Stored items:
━━━━━━━━

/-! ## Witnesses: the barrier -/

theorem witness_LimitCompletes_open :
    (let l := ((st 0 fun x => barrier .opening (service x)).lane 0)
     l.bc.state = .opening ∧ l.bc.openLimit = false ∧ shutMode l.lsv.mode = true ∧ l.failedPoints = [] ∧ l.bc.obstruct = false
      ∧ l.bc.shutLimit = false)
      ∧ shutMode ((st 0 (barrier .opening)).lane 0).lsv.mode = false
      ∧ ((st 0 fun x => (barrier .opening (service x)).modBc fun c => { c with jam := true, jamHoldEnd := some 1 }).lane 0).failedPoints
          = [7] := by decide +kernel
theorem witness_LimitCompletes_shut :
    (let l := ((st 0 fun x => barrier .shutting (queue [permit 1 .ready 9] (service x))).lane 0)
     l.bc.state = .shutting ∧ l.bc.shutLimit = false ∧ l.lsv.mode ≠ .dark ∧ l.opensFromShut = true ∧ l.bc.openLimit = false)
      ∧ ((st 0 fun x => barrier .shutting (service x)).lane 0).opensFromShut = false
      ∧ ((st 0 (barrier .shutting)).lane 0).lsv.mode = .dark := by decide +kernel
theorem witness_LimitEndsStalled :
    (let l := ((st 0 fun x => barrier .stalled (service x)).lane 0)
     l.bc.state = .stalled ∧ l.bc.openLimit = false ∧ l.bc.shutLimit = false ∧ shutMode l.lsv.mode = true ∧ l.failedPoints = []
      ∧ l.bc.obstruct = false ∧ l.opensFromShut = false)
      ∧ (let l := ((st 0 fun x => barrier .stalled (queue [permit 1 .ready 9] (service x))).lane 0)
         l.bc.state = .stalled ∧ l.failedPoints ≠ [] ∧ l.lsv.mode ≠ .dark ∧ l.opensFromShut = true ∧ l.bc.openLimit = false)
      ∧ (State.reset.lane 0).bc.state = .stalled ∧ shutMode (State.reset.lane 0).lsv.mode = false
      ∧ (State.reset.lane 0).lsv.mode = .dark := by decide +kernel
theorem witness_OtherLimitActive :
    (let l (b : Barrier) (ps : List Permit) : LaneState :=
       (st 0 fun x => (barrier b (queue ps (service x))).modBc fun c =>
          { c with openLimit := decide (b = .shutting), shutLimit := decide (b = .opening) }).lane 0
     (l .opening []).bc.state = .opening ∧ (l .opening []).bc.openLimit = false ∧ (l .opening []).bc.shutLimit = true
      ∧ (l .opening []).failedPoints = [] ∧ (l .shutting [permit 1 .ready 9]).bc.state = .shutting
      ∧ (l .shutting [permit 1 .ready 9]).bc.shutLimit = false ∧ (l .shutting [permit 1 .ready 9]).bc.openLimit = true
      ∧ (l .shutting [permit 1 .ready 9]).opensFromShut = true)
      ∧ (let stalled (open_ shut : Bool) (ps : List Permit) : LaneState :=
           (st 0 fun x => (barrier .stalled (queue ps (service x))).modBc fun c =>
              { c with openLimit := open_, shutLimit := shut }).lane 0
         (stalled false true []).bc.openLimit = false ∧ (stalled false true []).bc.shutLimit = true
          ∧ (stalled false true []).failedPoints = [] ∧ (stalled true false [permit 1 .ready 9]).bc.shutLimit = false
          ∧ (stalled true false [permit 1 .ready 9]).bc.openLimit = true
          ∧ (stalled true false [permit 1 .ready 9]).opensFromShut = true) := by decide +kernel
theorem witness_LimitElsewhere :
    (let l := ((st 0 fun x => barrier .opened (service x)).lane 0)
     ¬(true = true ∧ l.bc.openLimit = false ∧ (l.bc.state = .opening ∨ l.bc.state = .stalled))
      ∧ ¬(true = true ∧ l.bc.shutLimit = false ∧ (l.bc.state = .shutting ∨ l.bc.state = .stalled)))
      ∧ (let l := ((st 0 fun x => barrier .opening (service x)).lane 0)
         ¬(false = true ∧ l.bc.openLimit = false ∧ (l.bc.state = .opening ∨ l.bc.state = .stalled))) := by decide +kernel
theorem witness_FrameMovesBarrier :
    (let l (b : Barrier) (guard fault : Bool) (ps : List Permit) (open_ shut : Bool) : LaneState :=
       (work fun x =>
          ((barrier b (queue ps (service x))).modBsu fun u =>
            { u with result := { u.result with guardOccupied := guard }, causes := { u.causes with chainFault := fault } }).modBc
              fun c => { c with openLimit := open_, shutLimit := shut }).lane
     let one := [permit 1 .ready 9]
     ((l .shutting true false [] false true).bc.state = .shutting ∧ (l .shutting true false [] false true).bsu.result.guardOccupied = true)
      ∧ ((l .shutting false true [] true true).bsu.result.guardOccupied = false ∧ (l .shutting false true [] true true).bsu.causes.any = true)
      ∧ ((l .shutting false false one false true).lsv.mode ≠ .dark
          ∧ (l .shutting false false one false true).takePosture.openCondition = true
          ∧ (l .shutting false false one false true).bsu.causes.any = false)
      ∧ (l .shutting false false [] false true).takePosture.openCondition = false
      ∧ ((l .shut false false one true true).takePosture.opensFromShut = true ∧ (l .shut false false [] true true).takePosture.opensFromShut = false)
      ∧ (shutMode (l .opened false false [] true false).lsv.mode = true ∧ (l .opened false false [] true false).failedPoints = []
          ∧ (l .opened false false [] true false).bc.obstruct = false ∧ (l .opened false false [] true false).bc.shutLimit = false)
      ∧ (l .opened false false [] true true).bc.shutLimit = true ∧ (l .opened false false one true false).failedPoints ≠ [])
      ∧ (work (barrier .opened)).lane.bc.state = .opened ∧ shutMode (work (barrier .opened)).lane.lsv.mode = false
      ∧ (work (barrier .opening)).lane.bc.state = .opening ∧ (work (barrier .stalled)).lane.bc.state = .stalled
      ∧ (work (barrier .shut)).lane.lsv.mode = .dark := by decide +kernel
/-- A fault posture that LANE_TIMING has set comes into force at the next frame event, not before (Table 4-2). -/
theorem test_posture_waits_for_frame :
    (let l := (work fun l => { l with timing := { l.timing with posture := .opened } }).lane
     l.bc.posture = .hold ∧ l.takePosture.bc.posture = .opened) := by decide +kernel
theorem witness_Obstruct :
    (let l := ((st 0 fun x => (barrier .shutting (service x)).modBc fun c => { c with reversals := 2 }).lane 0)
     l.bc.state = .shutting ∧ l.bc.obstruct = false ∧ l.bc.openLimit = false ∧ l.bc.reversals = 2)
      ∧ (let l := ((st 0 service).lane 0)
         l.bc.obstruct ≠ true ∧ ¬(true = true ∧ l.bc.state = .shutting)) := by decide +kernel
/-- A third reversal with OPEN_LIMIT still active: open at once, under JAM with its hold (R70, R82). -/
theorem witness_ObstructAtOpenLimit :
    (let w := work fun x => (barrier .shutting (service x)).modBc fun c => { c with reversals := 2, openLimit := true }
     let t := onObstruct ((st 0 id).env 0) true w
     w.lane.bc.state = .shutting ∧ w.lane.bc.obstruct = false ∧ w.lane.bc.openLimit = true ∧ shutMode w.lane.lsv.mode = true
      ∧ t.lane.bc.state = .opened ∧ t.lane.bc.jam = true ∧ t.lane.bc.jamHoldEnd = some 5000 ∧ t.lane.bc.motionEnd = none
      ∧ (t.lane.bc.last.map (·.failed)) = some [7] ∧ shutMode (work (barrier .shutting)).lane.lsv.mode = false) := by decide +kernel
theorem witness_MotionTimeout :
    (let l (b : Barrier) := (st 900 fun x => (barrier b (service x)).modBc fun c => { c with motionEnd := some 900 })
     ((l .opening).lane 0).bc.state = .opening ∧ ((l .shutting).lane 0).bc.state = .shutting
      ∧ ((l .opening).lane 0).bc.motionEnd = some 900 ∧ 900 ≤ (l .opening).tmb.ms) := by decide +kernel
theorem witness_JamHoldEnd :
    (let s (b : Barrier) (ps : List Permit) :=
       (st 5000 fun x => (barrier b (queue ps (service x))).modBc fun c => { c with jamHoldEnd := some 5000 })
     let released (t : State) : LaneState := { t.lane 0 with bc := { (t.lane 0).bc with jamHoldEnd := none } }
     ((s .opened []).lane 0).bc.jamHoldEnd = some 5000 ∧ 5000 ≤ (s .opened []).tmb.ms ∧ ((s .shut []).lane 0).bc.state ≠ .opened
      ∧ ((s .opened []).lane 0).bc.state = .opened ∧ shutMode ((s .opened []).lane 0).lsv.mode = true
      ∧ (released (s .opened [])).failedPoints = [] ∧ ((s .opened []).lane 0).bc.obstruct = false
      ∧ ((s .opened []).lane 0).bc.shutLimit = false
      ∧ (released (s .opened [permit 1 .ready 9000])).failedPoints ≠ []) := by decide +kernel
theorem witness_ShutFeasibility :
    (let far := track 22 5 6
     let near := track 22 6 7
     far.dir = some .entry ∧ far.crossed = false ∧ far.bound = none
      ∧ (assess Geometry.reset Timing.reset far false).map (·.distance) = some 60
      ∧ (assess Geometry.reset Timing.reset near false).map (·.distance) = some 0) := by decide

━━━━━━━━

Description of the task :: Please quote exactly the lines from the one containing "0).lsv.mode = true" through the last line of the records above, both included, and nothing else.

Solution for this task ::
      ∧ ((s .opened []).lane 0).bc.state = .opened ∧ shutMode ((s .opened []).lane 0).lsv.mode = true
      ∧ (released (s .opened [])).failedPoints = [] ∧ ((s .opened []).lane 0).bc.obstruct = false
      ∧ ((s .opened []).lane 0).bc.shutLimit = false
      ∧ (released (s .opened [permit 1 .ready 9000])).failedPoints ≠ []) := by decide +kernel
theorem witness_ShutFeasibility :
    (let far := track 22 5 6
     let near := track 22 6 7
     far.dir = some .entry ∧ far.crossed = false ∧ far.bound = none
      ∧ (assess Geometry.reset Timing.reset far false).map (·.distance) = some 60
      ∧ (assess Geometry.reset Timing.reset near false).map (·.distance) = some 0) := by decide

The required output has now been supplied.